Our last comparison uses the night train scene from Casino Royale. Look to the trees and shrubs on the right, especially just above the tracks. The first image is the JVC DLA-RS10, the second the RS20, third is the Epson 6500UB, followed by the Mitsubishi HC7000, and finally, the Panasonic PT-AE3000. While shadow detail performance is very good on all of these, you can see that the JVC does produce the best blacks.

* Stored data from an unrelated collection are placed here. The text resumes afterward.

-- ==== Sys2Proof/Laws/Elem.lean ====
section
/-!
SUPPORT. The laws of elements: fields of a wide register read and written, lists of elements written to a vector register or a
mask, and the active elements of an instruction.
-/

namespace Sys2Proof.Machine

/-! ### Fields -/

/-- A bit of a register with a field replaced. -/
theorem getLsbD_elemSet {n : Nat} (d : BitVec n) (w e v i : Nat) :
    (elemSet d w e v).getLsbD i =
      if e * w ≤ i ∧ i < e * w + w then decide (i < n) && v.testBit (i - e * w) else d.getLsbD i := by
  simp only [elemSet, BitVec.getLsbD_or, BitVec.getLsbD_and, BitVec.getLsbD_not, BitVec.getLsbD_shiftLeft,
    BitVec.getLsbD_ofNat, Nat.testBit_mod_two_pow, Nat.testBit_two_pow_sub_one]
  by_cases h1 : e * w ≤ i
  · by_cases h2 : i < e * w + w
    · have h3 : ¬ i < e * w := by omega
      have h4 : i - e * w < w := by omega
      by_cases hn : i < n
      · have h5 : i - e * w < n := by omega
        simp [h1, h2, h3, h4, h5, hn]
      · simp [h1, h2, hn]
    · have h4 : ¬ i - e * w < w := by omega
      by_cases hn : i < n
      · simp [h2, h4, hn]
      · simp [h2, hn, BitVec.getLsbD_of_ge d i (by omega)]
  · have h3 : i < e * w := by omega
    by_cases hn : i < n
    · simp [h1, h3, hn]
    · simp [h1, hn, BitVec.getLsbD_of_ge d i (by omega)]

/-- A field written reads back, cut to its width. -/
theorem elemGet_elemSet_same {n : Nat} (d : BitVec n) (w e v : Nat) (h : e * w + w ≤ n) :
    elemGet (elemSet d w e v) w e = v % 2 ^ w := by
  unfold elemGet
  apply Nat.eq_of_testBit_eq
  intro i
  rw [BitVec.testBit_toNat, BitVec.getLsbD_extractLsb', getLsbD_elemSet, Nat.testBit_mod_two_pow]
  by_cases hi : i < w
  · have h1 : e * w + i < e * w + w := by omega
    have h2 : e * w + i < n := by omega
    simp [hi, h2]
  · simp [hi]

/-- Every other field reads as before. -/
theorem elemGet_elemSet_ne {n : Nat} (d : BitVec n) (w e e' v : Nat) (h : e' ≠ e) :
    elemGet (elemSet d w e v) w e' = elemGet d w e' := by
  unfold elemGet
  congr 1
  apply BitVec.eq_of_getLsbD_eq
  intro i hi
  rw [BitVec.getLsbD_extractLsb', BitVec.getLsbD_extractLsb', getLsbD_elemSet]
  have hn : ¬ (e * w ≤ e' * w + i ∧ e' * w + i < e * w + w) := by
    rintro ⟨h1, h2⟩
    rcases Nat.lt_or_gt_of_ne h with hlt | hgt
    · have : (e' + 1) * w ≤ e * w := Nat.mul_le_mul_right w hlt
      rw [Nat.add_mul] at this; omega
    · have : (e + 1) * w ≤ e' * w := Nat.mul_le_mul_right w hgt
      rw [Nat.add_mul] at this; omega
  simp [hn]

/-- A field is less than two to its width. -/
theorem elemGet_lt {n : Nat} (d : BitVec n) (w e : Nat) : elemGet d w e < 2 ^ w := (d.extractLsb' (e * w) w).isLt

/-! ### Lists of elements -/

/-- A field that no entry of a list names reads as before. -/
theorem elemGet_foldl_other {n : Nat} (w e : Nat) (l : List (Nat × Nat)) (d : BitVec n) (h : ∀ p ∈ l, p.1 ≠ e) :
    elemGet (l.foldl (fun d p => elemSet d w p.1 p.2) d) w e = elemGet d w e := by
  induction l generalizing d with
  | nil => rfl
  | cons p t ih =>
    rw [List.foldl_cons, ih _ fun q hq => h q (List.mem_cons_of_mem p hq)]
    exact elemGet_elemSet_ne d w p.1 e p.2 (h p List.mem_cons_self).symm

/-- Elements written by a function of their number read back as it gives them. -/
theorem elemGet_foldl_map {n : Nat} (w e : Nat) (f : Nat → Nat) (es : List Nat) (d : BitVec n) (he : e ∈ es)
    (hb : e * w + w ≤ n) :
    elemGet ((es.map fun e => (e, f e)).foldl (fun d p => elemSet d w p.1 p.2) d) w e = f e % 2 ^ w := by
  induction es generalizing d with
  | nil => exact absurd he (by simp)
  | cons a t ih =>
    simp only [List.map_cons, List.foldl_cons]
    by_cases ht : e ∈ t
    · exact ih _ ht
    · have ha : e = a := (List.mem_cons.mp he).resolve_right ht
      subst ha
      rw [elemGet_foldl_other]
      · exact elemGet_elemSet_same d w e (f e) hb
      · rintro p hp
        obtain ⟨x, hx, rfl⟩ := List.mem_map.mp hp
        rintro rfl
        exact ht hx

@[simp] theorem length_upFrom (lo n : Nat) : (upFrom lo n).length = n := by
  induction n generalizing lo with
  | zero => rfl
  | succ n ih => simp [upFrom, ih]

/-- The numbers from `lo` on. -/
@[simp] theorem mem_upFrom (lo n x : Nat) : x ∈ upFrom lo n ↔ lo ≤ x ∧ x < lo + n := by
  induction n generalizing lo with
  | zero => simp [upFrom]
  | succ n ih => simp [upFrom, ih]; omega

/-- The active elements are those below `VL` whose mask bit is one (R169). -/
theorem mem_active (s : State) (m : MReg) (e : Nat) : e ∈ s.active m ↔ e < s.vl ∧ s.srcCore.thr.maskBit m e = true := by
  simp [State.active]

/-- What a write of elements by a function of their number leaves in a register (R70, R71). -/
theorem elem_write_map (v : VecReg) (t : Ty) (es : List Nat) (f : Nat → Nat) (e : Nat) (hb : e * t.bits + t.bits ≤ 65536) :
    (v.write t (es.map fun e => (e, f e))).elem t e = if e ∈ es then f e % 2 ^ t.bits else v.elem t e := by
  by_cases he : e ∈ es
  · rw [if_pos he]; exact elemGet_foldl_map t.bits e f es v.data he hb
  · rw [if_neg he]
    refine elemGet_foldl_other t.bits e _ v.data ?_
    rintro p hp
    obtain ⟨x, hx, rfl⟩ := List.mem_map.mp hp
    rintro rfl
    exact he hx

@[simp] theorem write_ty (v : VecReg) (t : Ty) (l : List (Nat × Nat)) : (v.write t l).ty = t := rfl
@[simp] theorem write_span (v : VecReg) (t : Ty) (l : List (Nat × Nat)) : (v.write t l).span = 0 := rfl
@[simp] theorem write_side (v : VecReg) (t : Ty) (l : List (Nat × Nat)) : (v.write t l).side = v.side := rfl
@[simp] theorem write_sdirty (v : VecReg) (t : Ty) (l : List (Nat × Nat)) : (v.write t l).sdirty = v.sdirty := rfl

/-- A mask bit that no entry of a list names reads as before. -/
theorem maskBits_foldl_other (e : Nat) (l : List (Nat × Bool)) (b : BitVec 8192) (h : ∀ p ∈ l, p.1 ≠ e) :
    (l.foldl (fun b p => elemSet b 1 p.1 (if p.2 then 1 else 0)) b).getLsbD e = b.getLsbD e := by
  induction l generalizing b with
  | nil => rfl
  | cons p t ih =>
    rw [List.foldl_cons, ih _ fun q hq => h q (List.mem_cons_of_mem p hq), getLsbD_elemSet]
    have hp : p.1 ≠ e := h p List.mem_cons_self
    have hn : ¬ (p.1 * 1 ≤ e ∧ e < p.1 * 1 + 1) := by omega
    rw [if_neg hn]

/-- Mask bits written by a function of their number read back as it gives them. -/
theorem maskBits_foldl_map (e : Nat) (f : Nat → Bool) (es : List Nat) (b : BitVec 8192) (he : e ∈ es) (hb : e < 8192) :
    ((es.map fun e => (e, f e)).foldl (fun b p => elemSet b 1 p.1 (if p.2 then 1 else 0)) b).getLsbD e = f e := by
  induction es generalizing b with
  | nil => exact absurd he (by simp)
  | cons a t ih =>
    simp only [List.map_cons, List.foldl_cons]
    by_cases ht : e ∈ t
    · exact ih _ ht
    · have ha : e = a := (List.mem_cons.mp he).resolve_right ht
      subst ha
      rw [maskBits_foldl_other]
      · rw [getLsbD_elemSet]
        have h1 : e * 1 ≤ e ∧ e < e * 1 + 1 := by omega
        rw [if_pos h1]
        cases f e <;> simp [hb]
      · rintro p hp
        obtain ⟨x, hx, rfl⟩ := List.mem_map.mp hp
        rintro rfl
        exact ht hx

end Sys2Proof.Machine
end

Another good image for observing shadow detail is this very dark scene from the first National Treasure film. The DLA-RS10 performs extremely well on this image. This image is dramatically overexposed to allow you to view the darkest shadow details. Look to any dark area in the frame, but especially in the upper right steps. It handles those particularly well:
Overall Color & Picture Quality
The RS20 out of the box, as noted, leaves much to be desired in color accuracy and saturation, except in THX mode. THX is very impressive, but to my taste, it's a little lacking in wow factor - a little flat. Don't get me wrong, the RS20 really does look excellent in THX, it's just that it can do better. THX mode also doesn't quite have as dark a black level performance, as we achieved after calibrating. The thing is, to best calibrate the DLA-RS10 requires the color management system, and is tricky. As I've mentioned elsewhere, if you are spending "the big bucks" for an RS20, plan to spend the additional few hundreds for a really good calibration, if you want to get the best out of this projector.
After much work here, and help with the CMS from some of the very serious enthusiasts on the forums, we obtained an excellent calibration. (For more about it, see the calibration page.) While the colors are not as dead on as my favorite (for color accuracy), the InFocus IN83, which seems to look about perfect, in terms of colors and skin tones, no matter what you throw at it, the JVC RS10, is close behind. I've got some side by side images, and you can see differences, in some of them, but others look so close you might mistake them for being the same projector.